-- ==== Sys2Proof/Laws/Waits.lean ====
section
/-! SUPPORT. Everything that happens to contexts, waiter lists and the completion log, and QueueEngine.WaitOk: a wait
begins, a waiter leaves, a COMPLETE context returns to IDLE, or nothing of these changes. -/

namespace Sys2Proof.Machine

/-- Sortedness of a waiter list depends on its members' ranks alone. -/
theorem sorted_congr {l : List ContextId} {f g : ContextId → Nat} (h : l.Pairwise fun c d => f d ≤ f c)
    (hfg : ∀ c ∈ l, g c = f c) : l.Pairwise fun c d => g d ≤ g c :=
  h.imp_of_mem fun hc hd hle => by rw [hfg _ hc, hfg _ hd]; exact hle

/-- Waiters, waiter orders and contexts as before, the log as before or with entries removed. -/
theorem QueueEngine.waitOk_quiet {a b : QueueEngine} (h : a.WaitOk)
    (hq : ∀ q, (b.queue q).waiters = (a.queue q).waiters)
    (ho : ∀ q, (b.queue q).waiterOrder = (a.queue q).waiterOrder ∨ (a.queue q).waiters = [])
    (hc : b.contexts = a.contexts) (hl : b.log.Sublist a.log) : b.WaitOk := by
  obtain ⟨h1, h2, h3, h4, h5, h6⟩ := h
  have hctx : ∀ c, b.context c = a.context c := fun c => by simp only [QueueEngine.context, hc]
  refine ⟨fun c => hctx c ▸ h1 c, fun q => hq q ▸ h2 q, fun q hp => ?_, fun q c => ?_, ?_, fun e he => ?_⟩
  · rw [hq q]
    rcases ho q with ho | ho
    · refine sorted_congr (h3 q (ho ▸ hp)) fun c _ => ?_
      simp only [QueueEngine.waiterRank, hctx]
    · rw [ho]; exact .nil
  · rw [hq q, hctx]; exact h4 q c
  · exact h5.sublist (hl.map _)
  · rw [hctx]; exact h6 e (hl.subset he)

/-- A waiter leaves its list: it returns to IDLE with no log entry, or completes with one. -/
theorem QueueEngine.waitOk_leave {a b : QueueEngine} {q : QueueId} {c : ContextId} {x : Context} {r : QueueRec}
    (h : a.WaitOk) (hc : c ∈ (a.queue q).waiters) (hq : a.OnlyQueue q r b)
    (hw : r.waiters = (a.queue q).waiters.erase c) (hr : r.waiterOrder = (a.queue q).waiterOrder)
    (hx : a.OnlyContext c x b) (hok : x.Ok) (hne : x.state ≠ .waiting)
    (hl : b.log = a.log ∨ ∃ o, x.outcome = some o ∧ b.log = a.log ++ [{ context := c, outcome := o, queue := x.queue }]) :
    b.WaitOk := by
  obtain ⟨h1, h2, h3, h4, h5, h6⟩ := h
  obtain ⟨hq1, hq2⟩ := hq
  obtain ⟨hx1, hx2⟩ := hx
  obtain ⟨hcw, hcq⟩ := (h4 q c).1 hc
  have hnl : c ∉ a.log.map LogEntry.context := fun hm => by
    obtain ⟨e, he, rfl⟩ := List.mem_map.1 hm
    have := (h6 e he).1
    rw [hcw] at this
    exact absurd this (by simp)
  have hwait : ∀ j, c ∉ (b.queue j).waiters := fun j hj => by
    by_cases hjq : j = q
    · subst hjq
      rw [hq1, hw] at hj
      exact (h2 j).not_mem_erase hj
    · rw [hq2 j hjq] at hj
      exact hjq (((h4 j c).1 hj).2.symm.trans hcq)
  have hmem : ∀ j d, d ≠ c → (d ∈ (b.queue j).waiters ↔ d ∈ (a.queue j).waiters) := fun j d hd => by
    by_cases hjq : j = q
    · subst hjq
      rw [hq1, hw]
      exact List.mem_erase_of_ne hd
    · rw [hq2 j hjq]
  refine ⟨fun d => ?_, fun j => ?_, fun j hp => ?_, fun j d => ?_, ?_, fun e he => ?_⟩
  · by_cases hd : d = c
    · rw [hd, hx1]; exact hok
    · rw [hx2 d hd]; exact h1 d
  · by_cases hjq : j = q
    · subst hjq
      rw [hq1, hw]
      exact (h2 j).sublist List.erase_sublist
    · rw [hq2 j hjq]; exact h2 j
  · have hs : (b.queue j).waiters.Pairwise fun c d => a.waiterRank d ≤ a.waiterRank c := by
      by_cases hjq : j = q
      · subst hjq
        rw [hq1] at hp
        rw [hq1, hw]
        exact (h3 j (hr ▸ hp)).sublist List.erase_sublist
      · rw [hq2 j hjq] at hp ⊢
        exact h3 j hp
    refine sorted_congr hs fun d hd => ?_
    have hdc : d ≠ c := fun hdc => hwait j (hdc ▸ hd)
    simp only [QueueEngine.waiterRank, hx2 d hdc]
  · by_cases hd : d = c
    · subst hd
      simp only [hwait j, hx1, hne, false_and]
    · rw [hmem j d hd, hx2 d hd]; exact h4 j d
  · rcases hl with hl | ⟨o, _, hl⟩
    · rw [hl]; exact h5
    · rw [hl, List.map_append, List.nodup_append]
      refine ⟨h5, by simp, ?_⟩
      intro d hd e he hde
      simp only [List.map_cons, List.map_nil, List.mem_singleton] at he
      exact hnl (he ▸ hde ▸ hd)
  · have hold : e ∈ a.log → (b.context e.context).state = .complete ∧ (b.context e.context).outcome = some e.outcome ∧
        (b.context e.context).queue = e.queue := fun hm => by
      have hec : e.context ≠ c := fun hec => hnl (hec ▸ List.mem_map_of_mem hm)
      rw [hx2 _ hec]; exact h6 e hm
    rcases hl with hl | ⟨o, ho, hl⟩
    · exact hold (hl ▸ he)
    · rw [hl] at he
      rcases List.mem_append.1 he with he | he
      · exact hold he
      · simp only [List.mem_singleton] at he
        subst he
        refine ⟨?_, by simp only [hx1, ho], by simp only [hx1]⟩
        simp only [hx1]
        exact hok.1.2 (by simp [ho])
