/-! ## Walks (R18) -/

theorem DeadlineUnit.startRelink_of_cons {du : DeadlineUnit} {r : RelinkEntry} {rest : List RelinkEntry}
    (ha : du.activity = .quiet) (hr : du.relink = r :: rest) :
    du.startRelink = { du with
      relink := rest
      activity := .walking
        { entry := r.entry, delay := r.reload, reload := r.reload, arming := r.arming, source := .relink } } := by
  simp only [DeadlineUnit.startRelink, ha, hr]

/-! ## Link status (R29) -/

section status
variable {du : DeadlineUnit} {e : EntryId}

theorem DeadlineUnit.linkStatus_of_link {d : Word} (h : linkDelay e du.table = some d) :
    du.linkStatus e = (.linkPending, d) := by
  simp only [DeadlineUnit.linkStatus, h]

theorem DeadlineUnit.linkStatus_of_unlink (hl : linkDelay e du.table = none) (h : unlinkPending e du.table = true) :
    du.linkStatus e = (.notLinked, 0) := by
  simp only [DeadlineUnit.linkStatus, hl, h, if_true]

/-- The request table holds one request for an entry: an UNLINK there leaves no LINK. -/
theorem DeadlineUnit.link_not_pending (h : du.Ok) (hu : .unlink e ∈ du.table) :
    ∀ d rl a, .link e d rl a ∉ du.table := by
  intro d rl a hl
  obtain ⟨-, hnodup, -⟩ := h
  exact absurd (List.inj_on_of_nodup_map hnodup hl hu rfl) (by simp)

section noRequest
variable (hl : linkDelay e du.table = none) (hu : unlinkPending e du.table = false)
include hl hu

theorem DeadlineUnit.linkStatus_of_activity {st : LinkStatus × Word} (ha : activityStatus e du.activity = some st) :
    du.linkStatus e = st := by
  simp [DeadlineUnit.linkStatus, hl, hu, ha]

theorem DeadlineUnit.linkStatus_of_relink {rl : Word} (ha : activityStatus e du.activity = none)
    (hr : relinkReload e du.relink = some rl) : du.linkStatus e = (.relinkPending, rl) := by
  simp [DeadlineUnit.linkStatus, hl, hu, ha, hr]

theorem DeadlineUnit.linkStatus_of_linked {n : Nat} (ha : activityStatus e du.activity = none)
    (hr : relinkReload e du.relink = none) (hn : remaining e du.list = some n) :
    du.linkStatus e = (.linked, BitVec.ofNat 16 n) := by
  simp [DeadlineUnit.linkStatus, hl, hu, ha, hr, hn, natWord]

theorem DeadlineUnit.linkStatus_of_none (ha : activityStatus e du.activity = none)
    (hr : relinkReload e du.relink = none) (hn : remaining e du.list = none) : du.linkStatus e = (.notLinked, 0) := by
  simp [DeadlineUnit.linkStatus, hl, hu, ha, hr, hn]

end noRequest

theorem activityStatus_of_linkWalk {w : WalkRecord} (he : w.entry = e) (hs : w.source = .link) :
    activityStatus e (.walking w) = some (.linkPending, w.delay) := by
  simp only [activityStatus, he, if_true, hs]

theorem activityStatus_of_relinkWalk {w : WalkRecord} (he : w.entry = e) (hs : w.source = .relink) :
    activityStatus e (.walking w) = some (.relinkPending, w.reload) := by
  simp only [activityStatus, he, if_true, hs]

/-- With no request in hand and no walk of the entry, what the DU is in the middle of does not concern it. -/
theorem activityStatus_eq_none (ht : ∀ r, du.activity ≠ .taking r)
    (hw : ∀ w, du.activity = .walking w → w.entry ≠ e) : activityStatus e du.activity = none := by
  cases ha : du.activity with
  | quiet | applying => rfl
  | taking r => exact absurd ha (ht r)
  | walking w => simp only [activityStatus, hw w ha, if_false]

/-- An entry to be relinked is in no walk (R11, R21). -/
theorem DeadlineUnit.walking_not_relinked {w : WalkRecord} (h : du.Ok) (hw : du.activity = .walking w) :
    w.entry ∉ du.relink.map RelinkEntry.entry := by
  obtain ⟨hn, -⟩ := h
  unfold DeadlineUnit.entries at hn
  rw [hw, List.nodup_append] at hn
  exact fun hm => hn.2.2 _ (List.mem_append_right _ hm) w.entry (by simp) rfl

/-- A linked entry is not to be relinked (R21). -/
theorem DeadlineUnit.relinked_not_linked (h : du.Ok) (hm : e ∈ du.list.map LinkedEntry.entry) :
    ∀ r ∈ du.relink, r.entry ≠ e := by
  obtain ⟨hn, -⟩ := h
  have hlists := (List.nodup_append.1 hn).1
  intro r hr he
  exact (List.nodup_append.1 hlists).2.2 e hm r.entry (List.mem_map_of_mem hr) he.symm

theorem DeadlineUnit.nodup_relink (h : du.Ok) : (du.relink.map RelinkEntry.entry).Nodup := by
  obtain ⟨hn, -⟩ := h
  exact (List.nodup_append.1 (List.nodup_append.1 hn).1).2.1

end status

end Sys2Proof.Machine

/-! ## The statements -/

namespace Sys2Proof.Machine.DeadlineUnitEvents

/-- Settles O6: the three fates of a tick at the DU. -/
theorem tickArrival : Obligations.TickArrival := by
  intro rest s hr hw
  have hexec := exec_tickArrival_high hr hw
  refine ⟨_, hexec, sameExcept_commitDu (s.withWires _) _, fun hi => ?idle, fun hi hb => ?room, fun hi hb => ?full⟩
  case idle =>
    rw [DeadlineUnit.tickArrives_of_idle hi]
    exact ⟨rfl, commitDu_wires_of_silent _ _⟩
  case room =>
    rw [DeadlineUnit.tickArrives_of_room hi hb]
    exact ⟨rfl, commitDu_wires_of_silent _ _⟩
  case full =>
    rw [DeadlineUnit.tickArrives_of_full hi hb]
    refine ⟨rfl, ?_⟩
    simp [State.commitDu, sendAll_singleton]
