/-- Settles O36: each effect of a step keeps every clause. -/
theorem everyStepKeepsTheInvariants : Obligations.EveryStepKeepsTheInvariants := by
  intro s t inv ran
  have taken := inv.withInputs
  cases step_effect ran with
  | idle unchanged => exact unchanged ▸ inv
  | init c rest v _ _ result => exact result ▸ inv_afterInit v _
  | update c rest n din _ _ isOpen fits result => exact result ▸ (taken rest).afterUpdate isOpen din fits
  | finalize c rest _ _ _ result => exact result ▸ (taken rest).afterFinalize
  | rejected rest code result => exact result ▸ (taken rest).reject code
  | reset rest _ result => exact result ▸ inv_resetBlock _

/-- Settles O34: clause (e) of the invariants, which the step keeps. -/
theorem noDigestIsShownUnlessValid : Obligations.NoDigestIsShownUnlessValid := by
  intro s t inv ran
  have kept := everyStepKeepsTheInvariants s t inv ran
  exact ⟨fun invalid => (kept.no_digest invalid).2, kept.dvalid_iff⟩

end Sys2Proof.Machine

/-! PROOFS. The hidden state (10_state.md R21, R23, R33): neither H outside a session nor BUF at and above BUFCNT
reaches a port or a later state the host can tell apart. -/

namespace Sys2Proof.Machine

section OneByte

variable (s : State) (b : Byte)

/-- BUFCNT after one byte is read from BUFCNT and VAR, in every state. -/
theorem absorbByte_bufcnt_eq : (absorbByte s b).bufcnt =
    if s.bufcnt.toNat + 1 = blockBytes (famOf s.var) then 0 else BitVec.ofNat 7 (s.bufcnt.toNat + 1) := by
  unfold absorbByte
  split_ifs <;> rfl

/-- H after one byte is read from H, VAR and the buffered bytes, in every state. -/
theorem absorbByte_h_eq : (absorbByte s b).h =
    if s.bufcnt.toNat + 1 = blockBytes (famOf s.var) then compressH (famOf s.var) s.h (remainder s ++ [b])
    else s.h := by
  by_cases full : s.bufcnt.toNat + 1 = blockBytes (famOf s.var)
  · rw [if_pos full]
    exact (absorbByte_completes b full).2.1
  · rw [if_neg full, absorbByte, if_neg full]
    rfl

/-- The buffered bytes after one byte are the old ones and it, or none where BUFCNT is back at 0; that is so outside
the invariants too, where BUFCNT wraps at 128. -/
theorem remainder_absorbByte :
    remainder (absorbByte s b) = if (absorbByte s b).bufcnt = 0 then [] else remainder s ++ [b] := by
  split_ifs with empty
  · exact remainder_eq_nil empty
  · rw [absorbByte_bufcnt_eq] at empty
    have notFull : ¬s.bufcnt.toNat + 1 = blockBytes (famOf s.var) := fun full => empty (if_pos full)
    rw [if_neg notFull] at empty
    have notWrapped : s.bufcnt.toNat + 1 ≠ 128 := fun wraps => empty (by rw [wraps]; rfl)
    have count : (absorbByte s b).bufcnt.toNat = s.bufcnt.toNat + 1 := by
      rw [absorbByte_bufcnt_eq, if_neg notFull, BitVec.toNat_ofNat]
      omega
    rw [← bufPrefix_putByte, remainder, count, bufPrefix, bufPrefix, absorbByte_buf, putByte_buf]

end OneByte

namespace SameToHost

variable {s t : State} (same : SameToHost s t)
include same

theorem status_eq : status s = status t := by
  simp only [status, same.dlen, same.dvalid, same.bufcnt, same.sticky, same.lasterr, same.var, same.sess]

theorem open_iff : s.Open ↔ t.Open := by rw [State.Open, State.Open, same.sess]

◆ ◆ ◆

Please return every line from the material above where the string "taken" occurs.

  have taken := inv.withInputs
  | update c rest n din _ _ isOpen fits result => exact result ▸ (taken rest).afterUpdate isOpen din fits
  | finalize c rest _ _ _ result => exact result ▸ (taken rest).afterFinalize
  | rejected rest code result => exact result ▸ (taken rest).reject code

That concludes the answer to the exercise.